* **Items listed in a dataset**:
───
/-- QM_QCMD (R189). -/
def qcmdWrite (fn : Fn) (v : Nat) (s : State) : State :=
  let q : BitVec 16 := BitVec.ofNat 16 v
  match nbits v 19 16 with
  | 1 => act (.enable fn q) s
  | 2 => act (.disable fn q) s
  | 3 => act (.cancel fn q) s
  | 4 => act (.resume fn q) s
  | 5 => act (.resumeSkip fn q) s
  | _ => dropCmd s fn Reg.qmQcmd

/-- MMU_INV_CMD (R49). -/
def invWrite (fn : Fn) (v : Nat) (s : State) : State :=
  let p : Fin 16 := Fin.ofNat 16 v
  match nbits v 5 4 with
  | 0 => act (.invPartition fn p) s
  | 1 => act (.invRange fn p) s
  | 2 => act (.invSlot fn p (Fin.ofNat 1024 (nbits v 15 6))) s
  | _ => dropCmd s fn Reg.mmuInvCmd

/-- MEDIA_SCMD (R237). -/
def scmdWrite (fn : Fn) (v : Nat) (s : State) : State :=
  let h : Fin 1024 := Fin.ofNat 1024 v
  match nbits v 15 12 with
  | 1 => act (.mediaOpen fn h) s
  | 2 => act (.mediaOpenEnc fn h) s
  | 3 => act (.mediaClose fn h) s
  | 4 => act (.mediaFlush fn h) s
  | 5 => act (.mediaSkipToRap fn h) s
  | 6 => act (.mediaForceIdr fn h) s
  | _ => dropCmd s fn Reg.mediaScmd

/-- TRACK_CMD (R309). -/
def tcmdWrite (fn : Fn) (v : Nat) (s : State) : State :=
  let h : Fin 1024 := Fin.ofNat 1024 v
  match nbits v 15 12 with
  | 1 => act (.bind fn h) s
  | 2 => act (.unbind fn h) s
  | 3 => act (.clear fn h) s
  | _ => dropCmd s fn Reg.trackCmd

/-- MEDIA_RELEASE (R245). -/
def releaseWrite (fn : Fn) (v : Nat) (s : State) : State :=
  let b : Fin 16384 := Fin.ofNat 16384 v
  let s := if nbit v 16 then act (.releaseOut fn b) s else s
  if nbit v 17 then act (.releaseHold fn b) s else s

/-- A COMMIT register: COMMIT_REJECTED is cleared by a 1, and GO commits. -/
def commitWrite (fn : Fn) (row : RegRow) (r : Nat) (v : W64) (k : State → State) (s : State) : State :=
  let s := plainPut fn row r v s
  if nbit v.toNat 0 then k s else s

/-- A register of the CAP shadow set of a function (R270). -/
def capWrite (fn : Fn) (row : RegRow) (r : Nat) (v : W64) (s : State) : State :=
  { s with capture := { s.capture with pend := tput s.capture.pend (fnKey fn.num r) (v &&& rwMask row r) } }

/-- A write of the 64 bits of a register at an offset, in the form its block takes it. -/
def regPut (fn : Fn) (row : RegRow) (r : Nat) (v : W64) (s : State) : State :=
  let n := v.toNat
  let i := (r - row.off) / row.stride
  match row.name with
  | "GLB_TIME" => glbTimeWrite fn v s
  | "GLB_PPS" => ppsWrite fn row v s
  | "HIF_MAIL_DB" => if nbit n 0 then mailDoorbell fn s else s
  | "QM_QTAB" => act (.registerWrite fn r (leBytes 8 n)) s
  | "MMU_INV_ADDR" => act (.registerWrite fn r (leBytes 8 n)) s
  | "HEARTH_RTABt" => act (.registerWrite fn r (leBytes 8 n)) s
  | "QM_QCMD" => qcmdWrite fn n s
  | "QM_SEMOP" =>
    let x : BitVec 14 := BitVec.ofNat 14 n
    act (if nbit n 15 then .semopSet fn x (BitVec.ofNat 32 (n / 2 ^ 32)) else .semopAdd fn x (BitVec.ofNat 32 (n / 2 ^ 32))) s
  | "MMU_ROOT" => { s with mmu := { s.mmu with pend := tput s.mmu.pend r (v &&& rwMask row r) } }
  | "MMU_SEQROOT" => { s with mmu := { s.mmu with pend := tput s.mmu.pend r (v &&& rwMask row r) } }
  | "MMU_APERa" => { s with mmu := { s.mmu with pend := tput s.mmu.pend r (v &&& rwMask row r) } }
  | "MMU_INV_CMD" => invWrite fn n s
  | "MMU_COMMIT" => commitWrite fn row r v (mmuCommit fn) s
  | "MEDIA_SCMD" => scmdWrite fn n s
  | "MEDIA_RELEASE" => releaseWrite fn n s
  | "MEDIA_RECON_REQ" => act (.reconReq fn (Fin.ofNat 1024 n) (nbit n 31) (BitVec.ofNat 32 (n / 2 ^ 32))) s
  | "MEDIA_SP0_PEND" => { s with media := { s.media with pend := tput s.media.pend (fnKey fn.num r) (v &&& rwMask row r) } }
  | "MEDIA_SP1_PEND" => { s with media := { s.media with pend := tput s.media.pend (fnKey fn.num r) (v &&& rwMask row r) } }
  | "MEDIA_COMMIT" => commitWrite fn row r v (mediaCommit fn) s
  | "MEDIA_DBs" => act (.mediaDoorbell fn (Fin.ofNat 1024 i) v []) s
  | "CAP_PORTn" => capWrite fn row r v s
  | "CAP_SENSORs" => capWrite fn row r v s
  | "CAP_COMMIT" => commitWrite fn row r v (capCommit fn) s
  | "CAP_FSYNCnA" => act (.fsyncWordA fn (Fin.ofNat 4 i) v) s
  | "CAP_FSYNCnB" => act (.fsyncWordB fn (Fin.ofNat 4 i) v) s
  | "SHAPE_RINGp" => act (.shapeRingWrite fn (Fin.ofNat 16 i) v) s
  | "SHAPE_DBp" => act (.shapeDoorbell fn (Fin.ofNat 16 i) (BitVec.ofNat 32 n)) s
  | "INGEST_RINGc" => act (.registerWrite fn r (leBytes 8 n)) s
  | "INGEST_DBc" => act (.registerWrite fn r (leBytes 8 n)) s
  | "INGEST_PARAMc" => if mayChan s fn i then plainPut fn row r v s else denied s fn r
  | "INGEST_STATc" => if mayChan s fn i then s else denied s fn r
  | "SHAPE_HEADp" => if s.mayPart fn i then s else denied s fn r
  | "TRACK_HEADp" => if s.mayPart fn i then s else denied s fn r
  | "TRACK_CMD" => tcmdWrite fn n s
  | "TRACK_RINGp" => act (.trackRingWrite fn (Fin.ofNat 16 i) v) s
  | "TRACK_DBp" => act (.trackDoorbell fn (Fin.ofNat 16 i) (BitVec.ofNat 32 n)) s
  | "TRACK_MDBs" => act (.trackMdb fn (Fin.ofNat 1024 i) (BitVec.ofNat 32 n)) s
  | "DBG_SNUFF" => snuffWrite fn v s
  | "DBG_MATCH" => matchWrite fn v s
  | "DBG_CNTCMD" => cntReset fn (BitVec.ofNat 8 n) s
  | "DBG_TRACE_CFG" => traceCfgWrite fn v s
  | "DBG_SCAN" => scanWrite fn v s
  | "SEC_PUSH" => secPush fn (n % 8) s
  | _ => plainPut fn row r v s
───
* **What is needed**: Return all of the data above exactly, leaving out no line.

* **Reply to the exercise**:
/-- QM_QCMD (R189). -/
def qcmdWrite (fn : Fn) (v : Nat) (s : State) : State :=
  let q : BitVec 16 := BitVec.ofNat 16 v
  match nbits v 19 16 with
  | 1 => act (.enable fn q) s
  | 2 => act (.disable fn q) s
  | 3 => act (.cancel fn q) s
  | 4 => act (.resume fn q) s
  | 5 => act (.resumeSkip fn q) s
  | _ => dropCmd s fn Reg.qmQcmd

/-- MMU_INV_CMD (R49). -/
def invWrite (fn : Fn) (v : Nat) (s : State) : State :=
  let p : Fin 16 := Fin.ofNat 16 v
  match nbits v 5 4 with
  | 0 => act (.invPartition fn p) s
  | 1 => act (.invRange fn p) s
  | 2 => act (.invSlot fn p (Fin.ofNat 1024 (nbits v 15 6))) s
  | _ => dropCmd s fn Reg.mmuInvCmd

/-- MEDIA_SCMD (R237). -/
def scmdWrite (fn : Fn) (v : Nat) (s : State) : State :=
  let h : Fin 1024 := Fin.ofNat 1024 v
  match nbits v 15 12 with
  | 1 => act (.mediaOpen fn h) s
  | 2 => act (.mediaOpenEnc fn h) s
  | 3 => act (.mediaClose fn h) s
  | 4 => act (.mediaFlush fn h) s
  | 5 => act (.mediaSkipToRap fn h) s
  | 6 => act (.mediaForceIdr fn h) s
  | _ => dropCmd s fn Reg.mediaScmd

/-- TRACK_CMD (R309). -/
def tcmdWrite (fn : Fn) (v : Nat) (s : State) : State :=
  let h : Fin 1024 := Fin.ofNat 1024 v
  match nbits v 15 12 with
  | 1 => act (.bind fn h) s
  | 2 => act (.unbind fn h) s
  | 3 => act (.clear fn h) s
  | _ => dropCmd s fn Reg.trackCmd

/-- MEDIA_RELEASE (R245). -/
def releaseWrite (fn : Fn) (v : Nat) (s : State) : State :=
  let b : Fin 16384 := Fin.ofNat 16384 v
  let s := if nbit v 16 then act (.releaseOut fn b) s else s
  if nbit v 17 then act (.releaseHold fn b) s else s

/-- A COMMIT register: COMMIT_REJECTED is cleared by a 1, and GO commits. -/
def commitWrite (fn : Fn) (row : RegRow) (r : Nat) (v : W64) (k : State → State) (s : State) : State :=
  let s := plainPut fn row r v s
  if nbit v.toNat 0 then k s else s

/-- A register of the CAP shadow set of a function (R270). -/
def capWrite (fn : Fn) (row : RegRow) (r : Nat) (v : W64) (s : State) : State :=
  { s with capture := { s.capture with pend := tput s.capture.pend (fnKey fn.num r) (v &&& rwMask row r) } }

/-- A write of the 64 bits of a register at an offset, in the form its block takes it. -/
def regPut (fn : Fn) (row : RegRow) (r : Nat) (v : W64) (s : State) : State :=
  let n := v.toNat
  let i := (r - row.off) / row.stride
  match row.name with
  | "GLB_TIME" => glbTimeWrite fn v s
  | "GLB_PPS" => ppsWrite fn row v s
  | "HIF_MAIL_DB" => if nbit n 0 then mailDoorbell fn s else s
  | "QM_QTAB" => act (.registerWrite fn r (leBytes 8 n)) s
  | "MMU_INV_ADDR" => act (.registerWrite fn r (leBytes 8 n)) s
  | "HEARTH_RTABt" => act (.registerWrite fn r (leBytes 8 n)) s
  | "QM_QCMD" => qcmdWrite fn n s
  | "QM_SEMOP" =>
    let x : BitVec 14 := BitVec.ofNat 14 n
    act (if nbit n 15 then .semopSet fn x (BitVec.ofNat 32 (n / 2 ^ 32)) else .semopAdd fn x (BitVec.ofNat 32 (n / 2 ^ 32))) s
  | "MMU_ROOT" => { s with mmu := { s.mmu with pend := tput s.mmu.pend r (v &&& rwMask row r) } }
  | "MMU_SEQROOT" => { s with mmu := { s.mmu with pend := tput s.mmu.pend r (v &&& rwMask row r) } }
  | "MMU_APERa" => { s with mmu := { s.mmu with pend := tput s.mmu.pend r (v &&& rwMask row r) } }
  | "MMU_INV_CMD" => invWrite fn n s
  | "MMU_COMMIT" => commitWrite fn row r v (mmuCommit fn) s
  | "MEDIA_SCMD" => scmdWrite fn n s
  | "MEDIA_RELEASE" => releaseWrite fn n s
  | "MEDIA_RECON_REQ" => act (.reconReq fn (Fin.ofNat 1024 n) (nbit n 31) (BitVec.ofNat 32 (n / 2 ^ 32))) s
  | "MEDIA_SP0_PEND" => { s with media := { s.media with pend := tput s.media.pend (fnKey fn.num r) (v &&& rwMask row r) } }
  | "MEDIA_SP1_PEND" => { s with media := { s.media with pend := tput s.media.pend (fnKey fn.num r) (v &&& rwMask row r) } }
  | "MEDIA_COMMIT" => commitWrite fn row r v (mediaCommit fn) s
  | "MEDIA_DBs" => act (.mediaDoorbell fn (Fin.ofNat 1024 i) v []) s
  | "CAP_PORTn" => capWrite fn row r v s
  | "CAP_SENSORs" => capWrite fn row r v s
  | "CAP_COMMIT" => commitWrite fn row r v (capCommit fn) s
  | "CAP_FSYNCnA" => act (.fsyncWordA fn (Fin.ofNat 4 i) v) s
  | "CAP_FSYNCnB" => act (.fsyncWordB fn (Fin.ofNat 4 i) v) s
  | "SHAPE_RINGp" => act (.shapeRingWrite fn (Fin.ofNat 16 i) v) s
  | "SHAPE_DBp" => act (.shapeDoorbell fn (Fin.ofNat 16 i) (BitVec.ofNat 32 n)) s
  | "INGEST_RINGc" => act (.registerWrite fn r (leBytes 8 n)) s
  | "INGEST_DBc" => act (.registerWrite fn r (leBytes 8 n)) s
  | "INGEST_PARAMc" => if mayChan s fn i then plainPut fn row r v s else denied s fn r
  | "INGEST_STATc" => if mayChan s fn i then s else denied s fn r
  | "SHAPE_HEADp" => if s.mayPart fn i then s else denied s fn r
  | "TRACK_HEADp" => if s.mayPart fn i then s else denied s fn r
  | "TRACK_CMD" => tcmdWrite fn n s
  | "TRACK_RINGp" => act (.trackRingWrite fn (Fin.ofNat 16 i) v) s
  | "TRACK_DBp" => act (.trackDoorbell fn (Fin.ofNat 16 i) (BitVec.ofNat 32 n)) s
  | "TRACK_MDBs" => act (.trackMdb fn (Fin.ofNat 1024 i) (BitVec.ofNat 32 n)) s
  | "DBG_SNUFF" => snuffWrite fn v s
  | "DBG_MATCH" => matchWrite fn v s
  | "DBG_CNTCMD" => cntReset fn (BitVec.ofNat 8 n) s
  | "DBG_TRACE_CFG" => traceCfgWrite fn v s
  | "DBG_SCAN" => scanWrite fn v s
  | "SEC_PUSH" => secPush fn (n % 8) s
  | _ => plainPut fn row r v s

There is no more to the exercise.